BEGIN SUPPLIED MATERIAL

-- ==== Sys2Proof/Machine/Ops.lean ====
section
/-! DEFINITION. The shared operations: BUF byte by byte (20_memory.md R50, R54), the BitVector register file (10_state.md
R21), the ways a command ends (60_exceptions.md R240: success, error, fault, ignored), and reset, the only way out of a
fault (R245, 70_reset_and_hazards.md R270). -/

namespace Sys2Proof.Machine

/-- The canonical form of BUF: addresses strictly rising. -/
abbrev Memory.wf (m : Memory) : Prop := m.Pairwise fun p q => p.1 < q.1

/-- The value of the byte at an address; `none` when nothing has written it since reset (R54). -/
def Memory.read? : Memory → Nat → Option Byte
  | [], _ => none
  | (k, x) :: rest, a => if a = k then some x else Memory.read? rest a

/-- Write one byte, keeping the canonical form (R54: a read returns the last value written). -/
def Memory.write : Memory → Nat → Byte → Memory
  | [], a, y => [(a, y)]
  | (k, x) :: rest, a, y =>
    if a < k then (a, y) :: (k, x) :: rest
    else if a = k then (k, y) :: rest
    else (k, x) :: Memory.write rest a y

/-- `MemWrite(addr, n, v)`: the bytes of v at addr, addr + 1, ..., in ascending order (00_scope.md R9, R54). -/
def Memory.writeBytes : Memory → Nat → List Byte → Memory
  | m, _, [] => m
  | m, a, y :: ys => Memory.writeBytes (m.write a y) (a + 1) ys

/-- `b[r]` (00_scope.md R9). -/
def State.readB (s : State) (r : BReg) : BitSeq := s.b[r]

/-- `b[r] <- v` (00_scope.md R9). -/
def State.writeB (s : State) (r : BReg) (v : BitSeq) : State := { s with b := s.b.set r v }

/-- `RES <- x` (10_state.md R26). -/
def State.writeRes (s : State) (x : BitVec 64) : State := { s with RES := x }

/-- A command that succeeds: STATUS <- 0x00, INFO <- 0 (10_state.md R25, 30_encoding.md R83). -/
def State.succeed (s : State) : Result := .next { s with STATUS := 0, INFO := 0 }

/-- `raise e(info)`: the command ends in an error. STATUS and INFO are written and nothing else (R243). -/
def State.raiseError (s : State) (e : CmdError) (info : BitVec 32) : Result :=
  .next { s with STATUS := e.code, INFO := info }

/-- `fault f(info)`: the command ends in a fault, the block's one kind of exception entry. FAULT and FINFO are written and
nothing else, and the block is halted from then on (R244). -/
def State.takeFault (s : State) (f : BlockFault) (info : BitVec 32) : Result :=
  .next { s with FAULT := f.code, FINFO := info }

/-- The first check of every command: a halted block ignores it and changes no state (R245, 30_encoding.md R83). -/
def State.unlessHalted (s : State) (r : Result) : Result := if s.halted then .next s else r

/-- Reset, the only way out of the halted state (R245, R270, R271): the values of 10_state.md R33. The parameters and the
host's remaining actions stay, and unwritten BUF bytes get new free values (notes/assumptions/4.md). -/
def State.applyReset (s : State) : State := State.resetWith s.cfg (s.resets + 1) s.port

/-- The host writes one byte of BUF between two commands, halted or not (10_state.md R32, R245); an address that BUF does
not have is no byte to write (20_memory.md R50, notes/assumptions/8.md). -/
def State.hostWrite (s : State) (addr : Nat) (byte : Byte) : Result :=
  if addr < s.cfg.bufBytes then .next { s with BUF := s.BUF.write addr byte } else .fault (.hostWriteOutsideBuf addr)

end Sys2Proof.Machine
end

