-- ==== Sys2Proof/Machine/Port.lean ====
section
/-! DEFINITION. What the block does with one host action: a command word goes through the halted check, the decoder and its
meaning (30_encoding.md R83); a BUF write and a reset come from the host alone (10_state.md R32, 70_reset_and_hazards.md
R270). -/

namespace Sys2Proof.Machine

/-- `cmd[127:96]`, what FINFO records of an illegal word (60_exceptions.md R242). -/
def illegalInfo (w : CmdWord) : BitVec 32 := w.extractLsb' 96 32

/-- A command word arrives at the block (R83): ignored while halted, not even decoded (60_exceptions.md R245); an illegal word
faults IllegalCommand (R75, R76); a command has its meaning. One call runs exactly one command from its first check to its
last effect: no break or watch condition is tested and nothing is traced or counted (60_exceptions.md R256). -/
def State.issue (s : State) (w : CmdWord) : Result :=
  s.unlessHalted <|
    match decode w with
    | .error _ => s.takeFault .illegalCommand (illegalInfo w)
    | .ok i => exec i s

/-- One host action in a state from whose port it has already been taken. -/
def State.serve (s : State) : HostAction → Result
  | .command w => s.issue w
  | .writeBuf addr byte => s.hostWrite addr byte
  | .reset => .next s.applyReset

/-- The first host action is taken from the port and served; with nothing on the port the block waits (00_scope.md R11,
notes/assumptions/1.md). It is served whole and alone, so each command is a single step to the host (60_exceptions.md R256). -/
def State.serveNext (s : State) : Result :=
  match s.port with
  | [] => .next s
  | a :: rest => State.serve { s with port := rest } a

/-- The word of spec/opcode_table.json, numbered `cmd[127:0]`, with the bits above `nbits` cleared (30_encoding.md R70). -/
def tableWord (nbits w : Nat) : CmdWord := BitVec.ofNat 128 (w % 2 ^ nbits)

/-- A state whose next host action is the given command word. -/
def State.withCommand (s : State) (w : CmdWord) : State := { s with port := .command w :: s.port }

end Sys2Proof.Machine
end

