/-- TRV.ENC and TRV.DEC are one operation behind two ops (R196, R197). -/
theorem xorsTheKeystream_of_exec {s : State} (hrun : s.FAULT = 0) {i : Instr} {rd ra : BReg}
    (hexec : exec i s = s.unlessHalted (s.whenTrvValid i (s.xorKeystream rd ra))) :
    XorsTheKeystream i (i.opcode.setWidth 32) rd ra s := by
  have hready (hinit : s.trvValid = true) : exec i s = s.xorKeystream rd ra :=
    hexec.trans (unlessHalted_whenTrvValid_initialized hrun hinit ..)
  refine ⟨fun hinit => hexec ▸ endsIn_notInitialized hrun hinit .., fun hinit hcold => ?cold,
    fun hinit hwarm hlen => ?mismatch, fun hinit hwarm hlen => ?xored⟩
  case cold => exact ⟨_, (hready hinit).trans (State.xorKeystream_next.2 (.inl ⟨hcold, rfl⟩)), rfl⟩
  case mismatch => exact ⟨_, (hready hinit).trans (State.xorKeystream_next.2 (.inr (.inl ⟨hwarm, hlen, rfl⟩))), rfl⟩
  case xored =>
    refine ⟨_, (hready hinit).trans (State.xorKeystream_next.2 (.inr (.inr ⟨hwarm, hlen, rfl⟩))), _,
      wroteReg_writeB .., ?_, fun j x k => xorSeq_getElem? _ _ j⟩
    rw [xorSeq_length, hlen, Nat.min_self]

/-- Settles O53: both commands are `xorKeystream` behind the engine check. -/
theorem streamCommandsXorTheKeystream : Obligations.StreamCommandsXorTheKeystream := fun _ _ _ hrun =>
  ⟨xorsTheKeystream_of_exec hrun rfl, xorsTheKeystream_of_exec hrun rfl⟩

/-- Settles O54: the engine check is all that TRV.KS checks. -/
theorem ksCopiesTheBuffer : Obligations.KsCopiesTheBuffer := fun rd _ hrun =>
  ⟨fun hinit => endsIn_notInitialized hrun hinit (.trvKs rd) _,
    fun hinit => ⟨_, exec_effect hrun hinit nofun, wroteReg_writeB ..⟩⟩

/-- Settles O55: TRV.ENC leaves the keystream as it is, and the XOR with it a second time gives the operand back. -/
theorem streamCipherRoundTrip : Obligations.StreamCipherRoundTrip := by
  intro rx ry ra s hrun hinit
  refine ⟨fun hwarm hlen => ?warm, fun hcold => ?cold⟩
  case cold =>
    obtain ⟨⟨-, henc, -⟩, -, hdec, -⟩ := streamCommandsXorTheKeystream rx ra s hrun
    exact ⟨henc hinit hcold, hdec hinit hcold⟩
  case warm =>
    refine ⟨_, exec_effect hrun ⟨hinit, hwarm, hlen⟩ nofun, ?_⟩
    generalize ht : ({ commandEffect s (.trvEnc rx ra) with STATUS := 0, INFO := 0 } : State) = t
    have hread : t.readB rx = xorSeq (s.readB ra) s.ks := ht ▸ s.readB_writeB_self rx _
    have hks : t.ks = s.ks := ht ▸ rfl
    have hchecks : commandChecks t (.trvDec ry rx) := by
      refine ⟨ht ▸ hinit, ht ▸ hwarm, ?_⟩
      rw [hread, hks, xorSeq_length, hlen, Nat.min_self]
    refine ⟨hread.trans (xorSeq_comm ..), _, exec_effect (ht ▸ hrun) hchecks nofun, ?_⟩
    calc State.readB { commandEffect t (.trvDec ry rx) with STATUS := 0, INFO := 0 } ry
      _ = xorSeq (t.readB rx) t.ks := t.readB_writeB_self ry _
      _ = xorSeq (xorSeq (s.readB ra) s.ks) s.ks := by rw [hread, hks]
      _ = s.readB ra := xorSeq_cancel hlen

end Sys2Proof.Machine
end

section
/-! PROOFS. HexCodec: hex text that is decoded again, and the expansion of bytes into bits, high bit first, whose chunks are the
bytes (44_hexcodec_host.md R222, R223, R227). -/

namespace Sys2Proof.Machine

/-- Each hex digit that the encoder writes is read back as its value (R221, R224). -/
theorem hexDigit?_hexChar : ∀ n < 16, hexDigit? (hexChar n) = some n := by decide

/-- Reading pairs of hex digits undoes the upper-case encoding (R221, R224). -/
theorem hexPairs?_encodeUpper (bytes : List Byte) : hexPairs? (encodeUpper bytes) = some bytes := by
  induction bytes with
  | nil => rfl
  | cons y bytes ih =>
    have hsplit : encodeUpper (y :: bytes) = hexChar (y.toNat / 16) :: hexChar (y.toNat % 16) :: encodeUpper bytes := rfl
    have hhi := hexDigit?_hexChar (y.toNat / 16) (by omega)
    have hlo := hexDigit?_hexChar (y.toNat % 16) (by omega)
    have hbyte : BitVec.ofNat 8 (16 * (y.toNat / 16) + y.toNat % 16) = y := by
      rw [Nat.div_add_mod, BitVec.ofNat_toNat, BitVec.setWidth_eq]
    simp only [hsplit, hexPairs?, hhi, hlo, ih, hbyte]

/-- Settles O56: the encoded text is hex text, so decoding reads its pairs. -/
theorem hexTextRoundTrip : Obligations.HexTextRoundTrip := fun bytes => by
  rw [hexDecode, hexPairs?_encodeUpper, Option.getD_some]

@[simp] theorem byteBits_length (y : Byte) : (byteBits y).length = 8 := by simp [byteBits]

/-- Element j of a byte's bits is its bit 7 - j (R222). -/
theorem byteBits_getElem? (y : Byte) {j : Nat} (hj : j < 8) : (byteBits y)[j]? = some (y.getLsbD (7 - j)) := by
  simp [byteBits, hj]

END SUPPLIED MATERIAL

**INSTRUCTIONS FOR THE TASK**
Among the entries above, identify all lines with "henc" and copy them.

**RESPONSE TO THIS EXERCISE**
    obtain ⟨⟨-, henc, -⟩, -, hdec, -⟩ := streamCommandsXorTheKeystream rx ra s hrun
    exact ⟨henc hinit hcold, hdec hinit hcold⟩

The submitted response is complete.